* TASK ITEM *
Restrict the output to the lines below starting at the one that contains "delta : VReg)" and ending at the one that contains "count : Nat)", and restate them word for word, both ends included.

* DATA TO EXAMINE *
************

-- ==== Sys2Proof/Syntax.lean ====
section
/-! DEFINITION. The commands of the module: one constructor per row of the table of operations and events, in the table's
order. `c` is the channel; an operand that stands for something the manual leaves to the surroundings (a signature verdict,
a measurement, a clock offset) says so. -/

namespace Sys2Proof.Machine

/-- Precision of a vector operation (R126). -/
inductive Prec where
  | f32 | f64
  deriving DecidableEq, Repr

/-- Floating-point and integer comparisons (Table 07-1). -/
inductive CmpOp where
  | eq | lt | le
  deriving DecidableEq, Repr

/-- Conversions of VEC_CONVERT (Table 07-1): FP32, FP64, BF16 and integers of 32 and 64 bits. -/
inductive Conv where
  | f32ToF64 | f64ToF32 | f32ToBf16 | f32ToBf16Sr
  | f32ToI32 | f32ToI64 | f64ToI32 | f64ToI64
  | i32ToF32 | i64ToF32 | i32ToF64 | i64ToF64
  deriving DecidableEq, Repr

/-- Integer shifts (Table 07-1). -/
inductive ShiftOp where
  | left | logicalRight | arithRight
  deriving DecidableEq, Repr

/-- Element types of a vector load or store (R123): 32 bits, 64 bits, or BF16 widened and narrowed. -/
inductive ElemTy where
  | b32 | b64 | bf16
  deriving DecidableEq, Repr

/-- How a narrowing or quantising operation rounds: RNE, or stochastically with a tensor id and the index of its first
element (R64, R139). -/
structure SrArg where
  on : Bool := false
  tensor : Nat := 0
  index : Nat := 0
  deriving DecidableEq, Repr

/-- How the training of a CXL port ended: UP or DOWN, its width and rate, and the capacity of its device in GiB (R277, R292). -/
structure CxlTrain where
  up : Bool := false
  width : BitVec 5 := 0
  rate : BitVec 3 := 0
  capGib : U16 := 0
  deriving DecidableEq, Repr

/-- What a counter a SIGNAL reaches is for, where the manual gives the counter no address of its own. -/
inductive CounterUse where
  | plain
  | creditReturn (queue : Nat)                                   -- R49
  | transit (pool : Nat) (pass : Fin 3) (pages : List TransitPage)  -- pages whose planes of a pass arrived (R191); passes 1, 2 and backward
  | prepassSett (bucket position off : Nat)                      -- R222, R223; `off`: HBM offset at which the PUT's bytes lie
  | prepassDomain (bucket rank off : Nat)                        -- R224
  | finalBitmap (bucket off : Nat)                               -- R224
  | contribution (check : Bool) (bucket position off : Nat)      -- a slot of either path (R226, R236)
  | running (check : Bool) (bucket off : Nat)                    -- a running sum (R228, R236)
  | segment (bucket : Nat)                                       -- the arrival counter (R229)
  | stepOk | stepFail                                            -- R238
  | check (bucket off : Nat) (root : BitVec 14 × BitVec 1) (core own : Nat)   -- the second path's result, its root and the cores of both (R236)
  deriving DecidableEq, Repr

end Sys2Proof.Machine

namespace Sys2Proof

open Sys2Proof.Machine

/-- The commands. -/
inductive Instr where
  | csrWrite (t : Fin 3) (o : Origin) (off len : Nat) (v : U64)
  | rcRead (t : Fin 3) (o : Origin) (off len : Nat)
  | beatBoundary (c : ChanId)
  | beatAdmission (c : ChanId)
  | leadinWindowStart (c : ChanId)
  | beatrefEdge (off0 off1 : Int)
  | beatResume (c : ChanId) (o : Origin) (v : U64)
  | timeRequestTimer (c : ChanId)
  | timeRequest (c : ChanId) (link : LinkId) (m : TimeMsg)
  | timeResponse (c : ChanId) (link : LinkId) (m : TimeMsg) (t4 : U64)
  | timeAnnounce (c : ChanId) (m : TimeMsg) (signer : Option Key)
  | taskDispatch (c : ChanId) (core : LCore)
  | taskComplete (c : ChanId) (core : LCore) (ended : TaskEnd)
  | sampleCopyDone (c : ChanId) (sample : Nat)
  | opIssue (c : ChanId) (core : LCore) (slot : Nat) (op : RemOp)
  | fence (c : ChanId) (core : LCore) (slot : Nat) (mask : U8)
  | remoteResponse (c : ChanId) (p : Packet)
  | get (c : ChanId) (o : Origin) (p : Packet)
  | put (c : ChanId) (o : Origin) (p : Packet)
  | putAdd (c : ChanId) (o : Origin) (p : Packet)
  | cas (c : ChanId) (o : Origin) (p : Packet)
  | fetchAdd64 (c : ChanId) (o : Origin) (p : Packet)
  | signal (c : ChanId) (o : Origin) (p : Packet) (use : CounterUse)
  | rspTimeoutExpiry (c : ChanId) (tag : U32)
  | lostAfterExpiry (c : ChanId) (tag : U32)
  | packetRoute (c : ChanId) (arrival : Option LinkId) (p : Packet)
  | linkFrameRx (c : ChanId) (link : LinkId) (p : Option Packet) (seq ack : BitVec 12) (flags : Byte) (crc : U32) (fec : FecCounts)
  | linkSignalDetect (c : ChanId) (link : LinkId)
  | linkTrainingDone (c : ChanId) (link : LinkId) (peerModule : BitVec 14) (peerChannel : BitVec 1)
      (peerLink : BitVec 6) (peerSett : Nat)
  | linkTrainingTimeout (c : ChanId) (link : LinkId)
  | linkAuth (c : ChanId) (link : LinkId) (verified : Bool) (peerLifecycle : Lifecycle) (peerDomainKey : Option Key)
      (peerInvasive : Bool) (peerStratum : U8)
  | linkAuthTimeout (c : ChanId) (link : LinkId)
  | linkLossOfLock (c : ChanId) (link : LinkId)
  | linkRetrainDone (c : ChanId) (link : LinkId)
  | linkRetrainFail (c : ChanId) (link : LinkId)
  | wrnLinkRestart (c : ChanId) (o : Origin) (link : LinkId)
  | mgmtFragmentRx (c : ChanId) (link : LinkId) (f : MgmtFrag)
  | mgmtPartialTimeout (c : ChanId) (link : LinkId)
  | routeUpdate (c : ChanId) (m : RouteUpdateMsg)
  | adopt (c : ChanId) (m : AdoptMsg)
  | tileDrain (c : ChanId) (core : LCore) (slot : Nat) (wrong : List (Nat × Byte))
  | vecAdd (c : ChanId) (core : LCore) (p : Prec) (d a b : VReg)
  | vecSub (c : ChanId) (core : LCore) (p : Prec) (d a b : VReg)
  | vecMul (c : ChanId) (core : LCore) (p : Prec) (d a b : VReg)
  | vecFma (c : ChanId) (core : LCore) (p : Prec) (d a b x : VReg)
  | vecMin (c : ChanId) (core : LCore) (p : Prec) (d a b : VReg)
  | vecMax (c : ChanId) (core : LCore) (p : Prec) (d a b : VReg)
  | vecAbs (c : ChanId) (core : LCore) (p : Prec) (d a : VReg)
  | vecNeg (c : ChanId) (core : LCore) (p : Prec) (d a : VReg)
  | vecCompare (c : ChanId) (core : LCore) (p : Prec) (op : CmpOp) (d a b : VReg)
  | div32 (c : ChanId) (core : LCore) (d a b : VReg)
  | sqrt32 (c : ChanId) (core : LCore) (d a : VReg)
  | div64 (c : ChanId) (core : LCore) (d a b : VReg)
  | sqrt64 (c : ChanId) (core : LCore) (d a : VReg)
  | vecConvert (c : ChanId) (core : LCore) (k : Conv) (sr : SrArg) (d a : VReg)
  | intAdd (c : ChanId) (core : LCore) (wide : Bool) (d a b : VReg)
  | intSub (c : ChanId) (core : LCore) (wide : Bool) (d a b : VReg)
  | intMulLow (c : ChanId) (core : LCore) (wide : Bool) (d a b : VReg)
  | intShift (c : ChanId) (core : LCore) (wide : Bool) (op : ShiftOp) (d a b : VReg)
  | intAnd (c : ChanId) (core : LCore) (wide : Bool) (d a b : VReg)
  | intOr (c : ChanId) (core : LCore) (wide : Bool) (d a b : VReg)
  | intXor (c : ChanId) (core : LCore) (wide : Bool) (d a b : VReg)
  | intSelect (c : ChanId) (core : LCore) (wide : Bool) (d m a b : VReg)
  | intCompare (c : ChanId) (core : LCore) (wide signed : Bool) (op : CmpOp) (d a b : VReg)
  | exp2 (c : ChanId) (core : LCore) (d a : VReg)
  | log2 (c : ChanId) (core : LCore) (d a : VReg)
  | rcp (c : ChanId) (core : LCore) (d a : VReg)
  | rsqrt (c : ChanId) (core : LCore) (d a : VReg)
  | sqrt (c : ChanId) (core : LCore) (d a : VReg)
  | tanh (c : ChanId) (core : LCore) (d a : VReg)
  | sigmoid (c : ChanId) (core : LCore) (d a : VReg)
  | gelu (c : ChanId) (core : LCore) (d a : VReg)
  | silu (c : ChanId) (core : LCore) (d a : VReg)
  | sin (c : ChanId) (core : LCore) (d a : VReg)
  | cos (c : ChanId) (core : LCore) (d a : VReg)
  | welford (c : ChanId) (core : LCore) (p : Prec) (first : Bool) (active : Nat) (a : VReg)
  | sumsq (c : ChanId) (core : LCore) (p : Prec) (first : Bool) (active : Nat) (a : VReg)
  | merge (c : ChanId) (core : LCore) (p : Prec) (sumsq : Bool) (a : LaneDst) (b : LaneSrc)
  | finish (c : ChanId) (core : LCore) (p : Prec) (sumsq bessel : Bool) (eps : U32) (lane : Lane) (dMean dVar dR : VReg)
  | rowmax (c : ChanId) (core : LCore) (d a b : VReg)
  | expsub (c : ChanId) (core : LCore) (k : U32) (d a m : VReg)
  | xsum (c : ChanId) (core : LCore) (first : Bool) (active : Nat) (a : VReg)
  | smdiv (c : ChanId) (core : LCore) (d p l : VReg)
  | treeAdd (c : ChanId) (core : LCore) (p : Prec) (exact : Bool) (d a : VReg)
  | treeMax (c : ChanId) (core : LCore) (p : Prec) (d a : VReg)
  | treeMerge (c : ChanId) (core : LCore) (p : Prec) (sumsq : Bool)
  | broadcast (c : ChanId) (core : LCore) (d a : VReg) (lane : Lane)
  | quant (c : ChanId) (core : LCore) (slot : Nat) (fmt : Fin 3) (sr : SrArg) (upper : Bool) (eaddr saddr : Nat)
      (a : CodecRegs)
  | blk8Encode (c : ChanId) (core : LCore) (slot : Nat) (mom : Bool) (sr : SrArg) (agreed : Option U8) (upper : Bool)
      (group : Nat) (blk : Fin 4) (a : CodecRegs)
  | blk8Decode (c : ChanId) (core : LCore) (slot : Nat) (upper : Bool) (group : Nat) (blk : Fin 4) (d : CodecRegs)
  | philox (c : ChanId) (core : LCore) (k a b d0 d1 d2 d3 : VReg)
  | vecLoad (c : ChanId) (core : LCore) (slot : Nat) (ty : ElemTy) (addr stride : Nat) (d : VReg)
  | vecLoadTranspose (c : ChanId) (core : LCore) (slot : Nat) (ty : ElemTy) (base pitch col : Nat) (d : VReg)
  | vecStore (c : ChanId) (core : LCore) (slot : Nat) (ty : ElemTy) (sr : SrArg) (addr stride : Nat) (a : VReg)
  | gather (c : ChanId) (core : LCore) (slot : Nat) (size : Fin 4) (base : Nat) (d idx : VReg)
  | srUpd (c : ChanId) (core : LCore) (sr : SrArg) (d w delta : VReg)
  | kvOpen (c : ChanId) (owner : Option (LCore × Nat)) (region layer pool maxPages seq : Nat)
  | kvRelease (c : ChanId) (owner : Option (LCore × Nat)) (region : Nat)
  | kvShare (c : ChanId) (owner : Option (LCore × Nat)) (src dst first count : Nat)
  | pageWalk (c : ChanId) (core : LCore) (slot : Nat)
  | slotFill (c : ChanId) (core : LCore) (slot : Nat)
  | cowFirstWrite (c : ChanId) (core : LCore) (slot : Nat) (region page : Nat)
  | spillCopyDone (c : ChanId) (frame : Nat)
  | fetchCopyDone (c : ChanId) (frame : Nat) (incarnation : U16)
  | prefetch (c : ChanId)
  | lastUseSweep (c : ChanId)
  | cmdStep (c : ChanId) (ring : Fin 8)
  | cmdKvOpen (c : ChanId) (ring : Fin 8)
  | cmdKvRelease (c : ChanId) (ring : Fin 8)
  | cmdKvShare (c : ChanId) (ring : Fin 8)
  | cmdNop (c : ChanId) (ring : Fin 8)
  | updLrWrite (c : ChanId) (o : Origin) (group : Fin 64) (v : U64)
  | settStageDeadline (c : ChanId) (bucket : Nat)
  | domainStageDeadline (c : ChanId) (bucket : Nat)
  | commitWordSignal (c : ChanId) (o : Origin) (step : U32)
  | abandonBroadcast (c : ChanId) (step : U32)
  | reshardGo (c : ChanId) (o : Origin) (v : U64)
  | permuteComplete (m : PermuteEnd)
  | dmaCopy (c : ChanId) (d : DmaDesc) (owner : Option (LCore × Nat × Nat))
  | dmaGather (c : ChanId) (d : DmaDesc) (owner : Option (LCore × Nat × Nat))
  | dmaScatter (c : ChanId) (d : DmaDesc) (owner : Option (LCore × Nat × Nat))
  | dmaStride2d (c : ChanId) (d : DmaDesc) (owner : Option (LCore × Nat × Nat))
  | dmaTranspose (c : ChanId) (d : DmaDesc) (owner : Option (LCore × Nat × Nat))
  | dmaBlkt (c : ChanId) (d : DmaDesc) (owner : Option (LCore × Nat × Nat))
  | dmaPagelist (c : ChanId) (d : DmaDesc) (owner : Option (LCore × Nat × Nat))
  | dmaDescComplete (c : ChanId) (xfer : Nat)
  | hbmPatrolScrubStep (c : ChanId) (bad : Nat)
  | sramScrubStep (c : ChanId) (p : Nat) (bad : Nat)
  | scrubDeadline (c : ChanId)
  | cxlPortLeavesUp (c : ChanId) (port : Fin 2) (failed : Bool)
  | cxlReadTimeout (c : ChanId) (port : Fin 2) (xfer : Nat)
  | cxlWriteTimeout (c : ChanId) (port : Fin 2) (xfer : Nat)
  | pssLoad (c : ChanId) (o : Origin)
  | streamVerifyDone (c : ChanId) (signer : Option Key)
  | pssStart (c : ChanId) (o : Origin)
  | pssUnload (c : ChanId) (o : Origin)
  | ledgLimitWrite (c : ChanId) (o : Origin) (v : U64)
  | ledgCtrlWrite (c : ChanId) (o : Origin) (v : U64)
  | loanOffer (c : ChanId) (arrived : Bool)
  | reconcile (c : ChanId) (valid : Bool) (eIn loss s0 s1 sp : Nat)
  | calKWriteback (c : ChanId)
  | pwrReqOn (c : ChanId) (o : Origin) (domain : Nat)
  | pwrReqOff (c : ChanId) (o : Origin) (domain : Nat)
  | domainDrainDone (c : ChanId) (domain : Nat)
  | domainWakeDone (c : ChanId) (domain : Nat)
  | domainWakeFail (c : ChanId) (domain : Nat)
  | cxlIdleTimeout (c : ChanId) (port : Fin 2)
  | ptdChpwrOn (o : Origin) (c : ChanId) (expired : Bool)
  | ptdChpwrOff (o : Origin) (c : ChanId)
  | owlChunkDone (c : ChanId) (matches_ rerunsOk : Bool)
  | owlPassDeadline (c : ChanId) (p : Nat)
  | bdgReportWrite (c : ChanId) (o : Origin) (v : U64)
  | holdoffExpiry (c : ChanId) (u : SuspectUnit)
  | channelReset (c : ChanId)
  | bootComplete (c : ChanId) (selftestOk : Bool)
  | entropyHealthFail (c : ChanId)
  | entropyRecover (c : ChanId)
  | dbgReq (t : Fin 3) (o : Origin) (v : U64)
  | dbgSubmit (t : Fin 3) (o : Origin) (sigOk : Bool)
  | dbgLock (t : Fin 3) (o : Origin)
  | dbgSessionExpiry (t : Fin 3)
  | mbxQuote (c : ChanId) (box : Fin 10) (plain : Option (List Byte))
  | mbxMrExtend (c : ChanId) (box : Fin 10) (plain : Option (List Byte))
  | sessionHello (c : ChanId) (vendor : Bool) (index : U8)
  | sessionKem (c : ChanId) (sigOk : Bool)
  | sessionFinish (c : ChanId)
  | fwInstall (c : ChanId) (box : Fin 2) (plain : Option (List Byte)) (sigOk : Bool)
  | repairInstall (c : ChanId) (box : Fin 2) (plain : Option (List Byte)) (bad : List Nat) (sigOk : Bool)
  | lifecycleInstall (c : ChanId) (box : Fin 2) (plain : Option (List Byte)) (sigOk : Bool)
  | installWriteDone (c : ChanId)
  | settingsWrite (c : ChanId) (box : Fin 2) (plain : Option (List Byte))
  | mbxFirmwareOpcode (c : ChanId) (box : Fin 8)
  | cmConnectRequest (port : Fin 4) (target : Nat) (secure : Bool)
  | rdmaWrite (qp : Nat) (rkey : U32) (addr : Nat) (data : List Byte)
  | rdmaRead (qp : Nat) (rkey : U32) (addr len : Nat)
  | rdmaUnsupported (qp : Nat)
  | ethPortLinkDown (port : Fin 4)
  | qpError (qp : Nat)
  | dbSet (c : ChanId) (o : Origin) (group : Fin 4) (v : U32)
  | dbClr (c : ChanId) (o : Origin) (group : Fin 4) (v : U32)
  | dbMask (c : ChanId) (o : Origin) (group : Fin 4) (v : U32)
  | mbxRingPiWrite (c : ChanId) (o : Origin) (ring : Fin 8) (v : U64)
  | mbxEqCiWrite (t : Fin 3) (o : Origin) (cls : Fin 16) (v : U64)
  | eventRecordPost (t : Fin 3)
  | watchdogExpiry (c : ChanId)
  | i3cEntdaa (addr : BitVec 7)
  | i3cSlotWrite (v : U16)
  | i3cAlertRead
  | powerUp
  | hbmTrainDone (c : ChanId)
  | cxlTrainDone (c : ChanId) (port0 port1 : CxlTrain)
  | scanStoreCheck (c : ChanId)
  | historyRingLoad (c : ChanId)
  | cfgLeave (c : ChanId) (o : Origin)
  | pwrEnFall
  | tlmUpdate (c : ChanId) (hbm jct : U16)
  | thermTripTimer (c : ChanId)
  | inputOutOfRange (below : Bool)
  | holdupExpiry
  | inputOvervoltage
  | inputOvercurrent
  | autoRestart
  | refclkSysLoss (c : ChanId)
  | ethPortLinkUp (port : Fin 4)
  | congestionNotificationRx (port : Fin 4)
  | cmDisconnect (qp : Nat)
  | inputBackInRange
  | holdupTimerClear
  | refclkSysLock (c : ChanId)
  | converterFault
  | portDieFailure
  deriving DecidableEq, Repr

end Sys2Proof
end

************

* ANSWER SPACE *
  | srUpd (c : ChanId) (core : LCore) (sr : SrArg) (d w delta : VReg)
  | kvOpen (c : ChanId) (owner : Option (LCore × Nat)) (region layer pool maxPages seq : Nat)
  | kvRelease (c : ChanId) (owner : Option (LCore × Nat)) (region : Nat)
  | kvShare (c : ChanId) (owner : Option (LCore × Nat)) (src dst first count : Nat)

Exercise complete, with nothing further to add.